WHAT YOU NEED TO DO: From the entries below, return exactly the lines beginning at the one that contains "exact routePkt_of_down hown hr hu" and ending at the one that contains "unfold jobAt", both of them included, and only those lines.

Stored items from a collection
──────────────────────────────

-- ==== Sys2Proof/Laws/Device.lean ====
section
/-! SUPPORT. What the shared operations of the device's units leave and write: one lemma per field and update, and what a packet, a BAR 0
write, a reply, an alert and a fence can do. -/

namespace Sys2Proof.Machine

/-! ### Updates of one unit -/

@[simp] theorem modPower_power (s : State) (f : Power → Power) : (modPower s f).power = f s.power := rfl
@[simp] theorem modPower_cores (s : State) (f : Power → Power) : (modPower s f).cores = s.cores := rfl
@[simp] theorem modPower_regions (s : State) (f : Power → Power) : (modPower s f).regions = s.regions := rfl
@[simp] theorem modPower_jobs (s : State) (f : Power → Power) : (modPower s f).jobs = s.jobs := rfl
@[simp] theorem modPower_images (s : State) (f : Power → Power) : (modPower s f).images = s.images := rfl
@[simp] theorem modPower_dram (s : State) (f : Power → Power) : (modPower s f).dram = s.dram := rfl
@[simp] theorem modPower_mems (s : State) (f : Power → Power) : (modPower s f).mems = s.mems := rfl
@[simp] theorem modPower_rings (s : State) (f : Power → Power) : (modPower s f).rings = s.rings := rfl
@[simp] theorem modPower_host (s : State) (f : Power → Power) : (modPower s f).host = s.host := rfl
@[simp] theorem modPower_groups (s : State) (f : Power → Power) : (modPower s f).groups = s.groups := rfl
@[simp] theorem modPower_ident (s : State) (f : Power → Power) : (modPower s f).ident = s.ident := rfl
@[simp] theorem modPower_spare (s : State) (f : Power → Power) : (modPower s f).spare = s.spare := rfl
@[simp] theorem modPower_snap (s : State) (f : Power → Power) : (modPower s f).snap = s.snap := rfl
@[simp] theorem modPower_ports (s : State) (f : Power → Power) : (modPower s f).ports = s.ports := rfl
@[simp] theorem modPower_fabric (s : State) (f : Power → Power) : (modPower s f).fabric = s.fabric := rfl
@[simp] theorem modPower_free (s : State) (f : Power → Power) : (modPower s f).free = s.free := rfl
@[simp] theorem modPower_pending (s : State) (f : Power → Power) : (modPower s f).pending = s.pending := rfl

──────────────────────────────

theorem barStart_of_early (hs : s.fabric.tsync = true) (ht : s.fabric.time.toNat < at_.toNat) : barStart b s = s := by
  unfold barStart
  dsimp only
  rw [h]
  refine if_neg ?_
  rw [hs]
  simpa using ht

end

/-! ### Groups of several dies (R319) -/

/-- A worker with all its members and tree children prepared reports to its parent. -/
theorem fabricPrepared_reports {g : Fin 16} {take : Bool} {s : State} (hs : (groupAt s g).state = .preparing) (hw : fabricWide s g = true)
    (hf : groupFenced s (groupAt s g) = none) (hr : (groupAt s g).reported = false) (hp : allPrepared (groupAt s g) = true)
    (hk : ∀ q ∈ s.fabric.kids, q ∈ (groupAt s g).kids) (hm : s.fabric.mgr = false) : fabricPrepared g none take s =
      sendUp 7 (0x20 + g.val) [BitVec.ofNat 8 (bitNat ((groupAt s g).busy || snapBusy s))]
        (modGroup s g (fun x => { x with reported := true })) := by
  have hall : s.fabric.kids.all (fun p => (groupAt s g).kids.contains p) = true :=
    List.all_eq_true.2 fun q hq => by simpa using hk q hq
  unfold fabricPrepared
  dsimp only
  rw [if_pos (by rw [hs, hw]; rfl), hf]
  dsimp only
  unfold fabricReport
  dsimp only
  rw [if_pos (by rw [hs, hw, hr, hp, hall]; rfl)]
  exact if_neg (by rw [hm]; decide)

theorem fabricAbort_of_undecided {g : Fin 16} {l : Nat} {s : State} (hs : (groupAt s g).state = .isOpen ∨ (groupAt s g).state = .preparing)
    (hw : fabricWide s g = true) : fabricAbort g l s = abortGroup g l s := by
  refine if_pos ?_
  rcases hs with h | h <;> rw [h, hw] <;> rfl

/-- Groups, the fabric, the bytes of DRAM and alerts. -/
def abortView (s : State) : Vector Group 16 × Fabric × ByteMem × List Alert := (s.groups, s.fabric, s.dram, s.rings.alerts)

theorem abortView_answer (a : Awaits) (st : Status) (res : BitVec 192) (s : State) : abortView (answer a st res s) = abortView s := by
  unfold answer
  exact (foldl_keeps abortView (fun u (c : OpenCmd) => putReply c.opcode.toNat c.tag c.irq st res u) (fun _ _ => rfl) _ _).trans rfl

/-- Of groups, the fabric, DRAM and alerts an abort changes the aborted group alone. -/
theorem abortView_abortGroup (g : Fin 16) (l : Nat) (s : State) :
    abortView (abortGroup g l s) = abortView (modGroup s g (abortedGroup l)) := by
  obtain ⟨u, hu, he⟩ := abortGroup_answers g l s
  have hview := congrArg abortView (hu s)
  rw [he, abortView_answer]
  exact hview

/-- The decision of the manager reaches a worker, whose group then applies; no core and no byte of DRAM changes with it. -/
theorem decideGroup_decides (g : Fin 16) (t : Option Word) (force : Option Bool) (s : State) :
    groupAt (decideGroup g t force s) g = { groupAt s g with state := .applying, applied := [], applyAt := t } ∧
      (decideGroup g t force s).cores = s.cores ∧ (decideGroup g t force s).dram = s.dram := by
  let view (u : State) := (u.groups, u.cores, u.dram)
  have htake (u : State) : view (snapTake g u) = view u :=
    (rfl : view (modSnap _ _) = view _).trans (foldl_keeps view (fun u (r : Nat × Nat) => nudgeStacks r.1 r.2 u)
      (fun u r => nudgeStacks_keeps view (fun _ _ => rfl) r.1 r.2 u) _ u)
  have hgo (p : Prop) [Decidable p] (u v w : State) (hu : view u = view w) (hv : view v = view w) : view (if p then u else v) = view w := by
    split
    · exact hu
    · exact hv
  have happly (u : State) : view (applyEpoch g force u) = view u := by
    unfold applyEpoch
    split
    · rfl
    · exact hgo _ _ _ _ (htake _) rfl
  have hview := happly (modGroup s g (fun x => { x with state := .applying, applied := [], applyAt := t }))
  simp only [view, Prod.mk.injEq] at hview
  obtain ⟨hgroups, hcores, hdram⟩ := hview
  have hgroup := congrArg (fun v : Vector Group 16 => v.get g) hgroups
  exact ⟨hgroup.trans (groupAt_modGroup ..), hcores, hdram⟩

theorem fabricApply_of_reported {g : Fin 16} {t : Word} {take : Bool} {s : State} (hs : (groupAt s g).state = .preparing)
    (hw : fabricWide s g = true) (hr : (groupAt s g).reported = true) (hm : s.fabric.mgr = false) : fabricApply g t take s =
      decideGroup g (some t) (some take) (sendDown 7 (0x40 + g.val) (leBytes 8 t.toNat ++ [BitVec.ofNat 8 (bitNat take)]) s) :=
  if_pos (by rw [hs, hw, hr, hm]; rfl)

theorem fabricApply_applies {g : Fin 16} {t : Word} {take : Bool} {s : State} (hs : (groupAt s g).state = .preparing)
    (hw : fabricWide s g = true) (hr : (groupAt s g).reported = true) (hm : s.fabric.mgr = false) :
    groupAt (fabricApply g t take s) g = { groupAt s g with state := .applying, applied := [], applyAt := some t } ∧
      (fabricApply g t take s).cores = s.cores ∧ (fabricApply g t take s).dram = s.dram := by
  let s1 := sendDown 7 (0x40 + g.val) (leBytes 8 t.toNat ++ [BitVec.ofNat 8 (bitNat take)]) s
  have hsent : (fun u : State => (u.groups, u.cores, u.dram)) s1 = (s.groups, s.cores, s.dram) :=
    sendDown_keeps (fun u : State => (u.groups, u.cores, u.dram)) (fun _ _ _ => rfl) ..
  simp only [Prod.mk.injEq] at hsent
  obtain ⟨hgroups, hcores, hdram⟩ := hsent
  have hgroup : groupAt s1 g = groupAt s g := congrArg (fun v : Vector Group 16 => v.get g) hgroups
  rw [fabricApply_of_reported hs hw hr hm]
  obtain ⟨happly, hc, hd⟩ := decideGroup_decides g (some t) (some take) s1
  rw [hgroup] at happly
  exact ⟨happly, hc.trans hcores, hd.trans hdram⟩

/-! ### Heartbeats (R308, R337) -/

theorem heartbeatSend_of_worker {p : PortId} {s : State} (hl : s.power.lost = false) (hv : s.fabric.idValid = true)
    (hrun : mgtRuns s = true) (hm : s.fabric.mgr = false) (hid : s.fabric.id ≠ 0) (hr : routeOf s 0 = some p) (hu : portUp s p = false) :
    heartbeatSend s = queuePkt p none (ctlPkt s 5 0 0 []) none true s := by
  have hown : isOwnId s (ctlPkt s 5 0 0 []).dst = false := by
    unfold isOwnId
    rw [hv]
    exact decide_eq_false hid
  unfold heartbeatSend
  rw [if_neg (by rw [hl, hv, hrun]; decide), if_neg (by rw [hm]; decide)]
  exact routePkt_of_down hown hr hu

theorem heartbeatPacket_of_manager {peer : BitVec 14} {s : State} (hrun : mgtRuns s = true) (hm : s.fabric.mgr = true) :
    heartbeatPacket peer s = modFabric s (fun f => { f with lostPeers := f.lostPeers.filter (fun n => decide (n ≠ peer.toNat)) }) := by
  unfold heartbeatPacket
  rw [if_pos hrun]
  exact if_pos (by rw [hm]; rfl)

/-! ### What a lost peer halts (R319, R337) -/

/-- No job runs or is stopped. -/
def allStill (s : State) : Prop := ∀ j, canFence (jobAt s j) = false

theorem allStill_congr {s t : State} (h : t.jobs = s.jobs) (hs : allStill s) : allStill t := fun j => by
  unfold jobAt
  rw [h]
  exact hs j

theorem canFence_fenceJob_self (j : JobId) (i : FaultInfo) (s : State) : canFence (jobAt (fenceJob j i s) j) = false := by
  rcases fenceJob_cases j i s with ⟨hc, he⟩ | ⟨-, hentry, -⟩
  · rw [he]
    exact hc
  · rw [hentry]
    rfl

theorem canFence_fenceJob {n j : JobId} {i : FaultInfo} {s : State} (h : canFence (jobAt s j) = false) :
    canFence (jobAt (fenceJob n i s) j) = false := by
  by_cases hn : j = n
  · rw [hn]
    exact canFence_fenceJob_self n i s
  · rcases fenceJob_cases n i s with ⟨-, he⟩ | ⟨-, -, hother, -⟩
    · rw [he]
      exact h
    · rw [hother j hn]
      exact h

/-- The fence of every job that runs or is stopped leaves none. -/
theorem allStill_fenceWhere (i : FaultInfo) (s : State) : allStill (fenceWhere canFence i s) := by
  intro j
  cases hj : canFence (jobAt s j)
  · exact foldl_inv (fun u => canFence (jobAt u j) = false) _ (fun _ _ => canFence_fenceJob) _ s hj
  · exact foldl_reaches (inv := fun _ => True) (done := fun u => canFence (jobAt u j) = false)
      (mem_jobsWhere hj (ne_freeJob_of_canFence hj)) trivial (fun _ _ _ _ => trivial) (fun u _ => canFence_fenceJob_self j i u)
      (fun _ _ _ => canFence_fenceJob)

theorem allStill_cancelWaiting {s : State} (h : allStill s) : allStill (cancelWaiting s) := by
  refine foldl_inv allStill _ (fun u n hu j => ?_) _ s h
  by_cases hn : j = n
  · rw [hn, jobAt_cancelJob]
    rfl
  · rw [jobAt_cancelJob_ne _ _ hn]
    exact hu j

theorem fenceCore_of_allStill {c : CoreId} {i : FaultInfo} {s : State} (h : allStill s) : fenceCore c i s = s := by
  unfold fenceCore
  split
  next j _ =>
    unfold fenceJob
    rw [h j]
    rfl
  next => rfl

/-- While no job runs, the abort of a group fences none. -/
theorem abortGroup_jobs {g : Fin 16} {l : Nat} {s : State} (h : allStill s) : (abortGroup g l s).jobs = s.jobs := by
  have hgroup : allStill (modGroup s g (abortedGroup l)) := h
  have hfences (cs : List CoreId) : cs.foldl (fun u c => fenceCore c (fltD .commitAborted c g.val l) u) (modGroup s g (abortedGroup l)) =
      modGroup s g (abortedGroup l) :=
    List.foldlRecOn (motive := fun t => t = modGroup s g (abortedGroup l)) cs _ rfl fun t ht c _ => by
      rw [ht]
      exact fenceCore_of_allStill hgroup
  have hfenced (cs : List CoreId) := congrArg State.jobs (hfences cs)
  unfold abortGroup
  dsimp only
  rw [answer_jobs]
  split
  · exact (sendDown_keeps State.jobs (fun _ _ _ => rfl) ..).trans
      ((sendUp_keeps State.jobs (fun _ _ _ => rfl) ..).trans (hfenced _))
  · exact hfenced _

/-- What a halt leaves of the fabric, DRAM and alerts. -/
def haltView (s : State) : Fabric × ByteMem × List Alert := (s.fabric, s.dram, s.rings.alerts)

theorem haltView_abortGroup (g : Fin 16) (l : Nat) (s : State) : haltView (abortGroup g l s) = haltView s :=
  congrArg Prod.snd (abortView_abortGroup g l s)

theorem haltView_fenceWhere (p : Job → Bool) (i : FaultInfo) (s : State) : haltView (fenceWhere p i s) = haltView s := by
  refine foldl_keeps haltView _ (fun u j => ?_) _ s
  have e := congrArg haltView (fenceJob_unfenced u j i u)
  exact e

──────────────────────────────

SOLUTION TO THE PROBLEM:
  exact routePkt_of_down hown hr hu

theorem heartbeatPacket_of_manager {peer : BitVec 14} {s : State} (hrun : mgtRuns s = true) (hm : s.fabric.mgr = true) :
    heartbeatPacket peer s = modFabric s (fun f => { f with lostPeers := f.lostPeers.filter (fun n => decide (n ≠ peer.toNat)) }) := by
  unfold heartbeatPacket
  rw [if_pos hrun]
  exact if_pos (by rw [hm]; rfl)

/-! ### What a lost peer halts (R319, R337) -/

/-- No job runs or is stopped. -/
def allStill (s : State) : Prop := ∀ j, canFence (jobAt s j) = false

theorem allStill_congr {s t : State} (h : t.jobs = s.jobs) (hs : allStill s) : allStill t := fun j => by
  unfold jobAt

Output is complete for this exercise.